Supplied material:
-- ==== Sys2Proof/Machine/Jobs.lean ====
section
/-!
DEFINITION. Hardware steps of copy jobs (R172 to R178, R235, R357, R367): starting, reading a run, writing a run, and
ending.
-/

namespace Sys2Proof.Machine

/-! ### Conversion of a run (R172, R173) -/

/-- The source elements of a run. -/
def runElems (c : List Nat) (src : List Byte) : List Nat :=
  let z := fmtSize (cardFin c)
  (List.range (cardElems c)).map fun i => leNat ((src.drop (z * i)).take z)

/-- Two 4-bit elements to a byte, the first in the low half. -/
def packNibbles : List Nat → List Nat
  | a :: b :: r => (a + 16 * b) :: packNibbles r
  | [a] => [a]
  | [] => []

/-- The blocks of a BX run: elements and header of each. -/
def runBlocks (c : List Nat) (fmt : Word) (xs : List Nat) : List (List Nat × Nat) :=
  (List.range (cardBlocks c)).map fun b =>
    bxEncode (cardFout c == 5) (fmtSAT fmt) (fmtGAP fmt) (fun _ => rmOf (fmtRM fmt))
      (((xs.drop (32 * b)).take 32).map (elemValue (fmtFTZ fmt) (cardFin c)))

/-- convert() of R173: the element bytes of a run, then its header bytes. -/
def convertRun (c : List Nat) (fmt : Word) (src : List Byte) : List Byte :=
  if cardFin c = 15 then src
  else
    let xs := runElems c src
    if cardFout c = 5 ∨ cardFout c = 6 then
      let bs := runBlocks c fmt xs
      let es := bs.flatMap Prod.fst
      natBytes (if cardFout c = 5 then es else packNibbles es) ++ bs.flatMap (fun b => leBytes 2 b.2)
    else
      xs.flatMap fun x =>
        leBytes (fmtSize (cardFout c)) (convert (rmOf (fmtRM fmt)) (fmtSAT fmt) (fmtFTZ fmt) (cardFin c) (cardFout c) x)

/-- Which bytes of a run's result come from poisoned source bytes (R367): an element's from its own, and a block's,
its header among them, from any of the block. (Log entry 37 DEDUCED.) -/
def convertPoison (c : List Nat) (bad : Nat → Bool) : List Nat :=
  if cardFin c = 15 then (List.range (cardRun c)).filter bad
  else
    let zi := fmtSize (cardFin c)
    let elemBad := fun e => (List.range zi).any fun k => bad (zi * e + k)
    let n := cardOutBytes c
    if cardFout c = 5 ∨ cardFout c = 6 then
      let blockBad := fun b => (List.range 32).any fun k => elemBad (32 * b + k)
      let perBlock := if cardFout c = 5 then 32 else 16
      (List.range n).filter (fun i => blockBad (i / perBlock))
        ++ ((List.range (2 * cardBlocks c)).filter fun i => blockBad (i / 2)).map (n + ·)
    else (List.range n).filter fun i => elemBad (i / fmtSize (cardFout c))

/-! ### Where a run's bytes lie -/

/-- What the bytes of a span translate to. -/
inductive Span where
  /-- pieces in order, each with its length and the virtual address it begins at -/
  | ok (pieces : List (PAddr × Nat × Nat))
  | moving
  /-- a page without a translation, by its addresses -/
  | fault (vas : List Nat)
  /-- wrong memory or right, beside pages without a translation at these addresses -/
  | wrong (vas : List Nat)
  deriving DecidableEq, Repr

/-- The pieces of [a, a + n) that lie in one 64 KiB page each. -/
def pagePieces (a n : Nat) : List (Nat × Nat) :=
  if n = 0 then []
  else (List.range ((a + n - 1) / 0x10000 - a / 0x10000 + 1)).map fun i =>
    let lo := max a ((a / 0x10000 + i) * 0x10000)
    let hi := min (a + n) ((a / 0x10000 + i + 1) * 0x10000)
    (lo, hi - lo)

/-- One page piece of a job's span: `allow` says which memory the kind takes, and the right is read (0) or
write (1).  A peer's page whose ports carry no flits waits as a moving one does (R343). -/
def State.pageSpan (s : State) (ctx right : Nat) (allow : Space → Bool) (p : Nat × Nat) : Span :=
  match s.translate ctx p.1 with
  | .moving => .moving
  | .fail c => if c = cProtection then .wrong [] else .fault [p.1]
  | .ok loc perm sup =>
    let peer := match loc.sp with
      | .peer l => s.peerTakes l loc.a p.2
      | _ => true
    if !(allow loc.sp && perm.getLsbD right && !sup) || (right == 1 && s.inCode ctx p.1 p.2) then .wrong []
    else if s.portsDown loc.sp then .moving
    else if peer then .ok [(loc, p.2, p.1)]
    else .wrong []

/-- Two spans one after the other: a page that moves decides first, then a wrong one, then those that fault, whose
addresses a wrong page leaves (R357). -/
def Span.both : Span → Span → Span
  | .moving, _ => .moving
  | _, .moving => .moving
  | .wrong a, .wrong b => .wrong (a ++ b)
  | .wrong a, .fault b => .wrong (a ++ b)
  | .wrong a, .ok _ => .wrong a
  | .fault a, .wrong b => .wrong (a ++ b)
  | .ok _, .wrong b => .wrong b
  | .fault a, .fault b => .fault (a ++ b)
  | .fault a, .ok _ => .fault a
  | .ok _, .fault b => .fault b
  | .ok a, .ok b => .ok (a ++ b)

/-- A span of a job's addresses. -/
def State.vaSpan (s : State) (ctx right : Nat) (allow : Space → Bool) (a n : Nat) : Span :=
  ((pagePieces a n).map (s.pageSpan ctx right allow)).foldl Span.both (.ok [])

/-- A span of a team's window. -/
def State.winSpan (s : State) (tid a n : Nat) : Span :=
  match s.team? tid with
  | none => .wrong []
  | some t => if inWindow t a n then .ok [(⟨.win tid, a⟩, n, a)] else .wrong []

/-- Device memory or a team's window. -/
def onDevice (sp : Space) : Bool :=
  match sp with
  | .dev => true
  | .win _ => true
  | _ => false
def onHost (sp : Space) : Bool := sp == .host
def onPeer (sp : Space) : Bool :=
  match sp with
  | .peer _ => true
  | _ => false

/-- The source span of run r (R173). -/
def State.srcSpan (s : State) (j : Job) (r : Nat) : Span :=
  let c := j.card
  if cardSrcSpad c then (if cardKind c = 1 then .wrong [] else s.winSpan j.tid (runSrc c r) (cardRun c))
  else s.vaSpan j.ctx 0 (if cardKind c = 1 then onHost else onDevice) (runSrc c r) (cardRun c)

/-- The destination pieces of run r: its elements, then its headers; in a window, those of one target. -/
def State.dstSpan (s : State) (j : Job) (tid r : Nat) : Span :=
  let c := j.card
  let one := fun (a n : Nat) =>
    if n = 0 then Span.ok []
    else if cardDstSpad c then (if 2 ≤ cardKind c then .wrong [] else s.winSpan tid a n)
    else s.vaSpan j.ctx 1 (if 2 ≤ cardKind c then onPeer else onDevice) a n
  (one (runDst c r) (cardOutBytes c)).both (one (runHdr c r) (2 * cardBlocks c))

/-! ### JOB_START -/

/-- Whether two footprint regions meet; virtual addresses are of one context. -/
def Region.meets (a b : Region) : Bool := overlap a.loc a.len b.loc b.len
def regionsMeet (sameCtx : Bool) (xs ys : List Region) : Bool :=
  xs.any fun a => ys.any fun b => a.meets b && (sameCtx || decide (a.loc.sp ≠ .dev))

/-- Whether job j waits for an earlier job k of its order unit (R174). -/
def Job.after (j k : Job) : Bool :=
  let same := j.ctx == k.ctx
  regionsMeet same k.writes (j.reads ++ j.writes) || regionsMeet same (k.reads ++ k.writes) j.writes

/-- Whether a job is a confidential intake (R173). -/
def State.confIntake (s : State) (j : Job) : Bool :=
  cardKind j.card == 1 && (match s.ctx? j.ctx with
    | some c => c.conf
    | none => false)

/-- Whether a confidential intake would write outside its context's own pages (R173). -/
def State.intakeAbroad (s : State) (j : Job) : Bool :=
  s.confIntake j && (List.range (cardRuns j.card)).any fun r =>
    match s.dstSpan j j.tid r with
    | .ok ps => ps.any fun p => p.1.sp == .dev
        && !s.tags.any (fun t => decide (t.1 ≤ p.1.a) && decide (p.1.a < t.1 + t.2.1) && t.2.2 == j.ctx)
    | .wrong _ => true
    | _ => false

/-- Whether a job's start waits for the move of a page (R311): that of the IV it reads, or of a destination that it looks
up. (Log entry 19 DEDUCED.) -/
def State.startMoves (s : State) (j : Job) : Bool :=
  (cardCrypt j.card != 0 && s.movingIn j.ctx (cardCmpl j.card + 0x10) 12)
    || (s.confIntake j && (List.range (cardRuns j.card)).any fun r => s.dstSpan j j.tid r == .moving)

What is expected:
Set apart and copy each line of the records that holds the word "cardOutBytes".

Task output:
    let n := cardOutBytes c
  (one (runDst c r) (cardOutBytes c)).both (one (runHdr c r) (2 * cardBlocks c))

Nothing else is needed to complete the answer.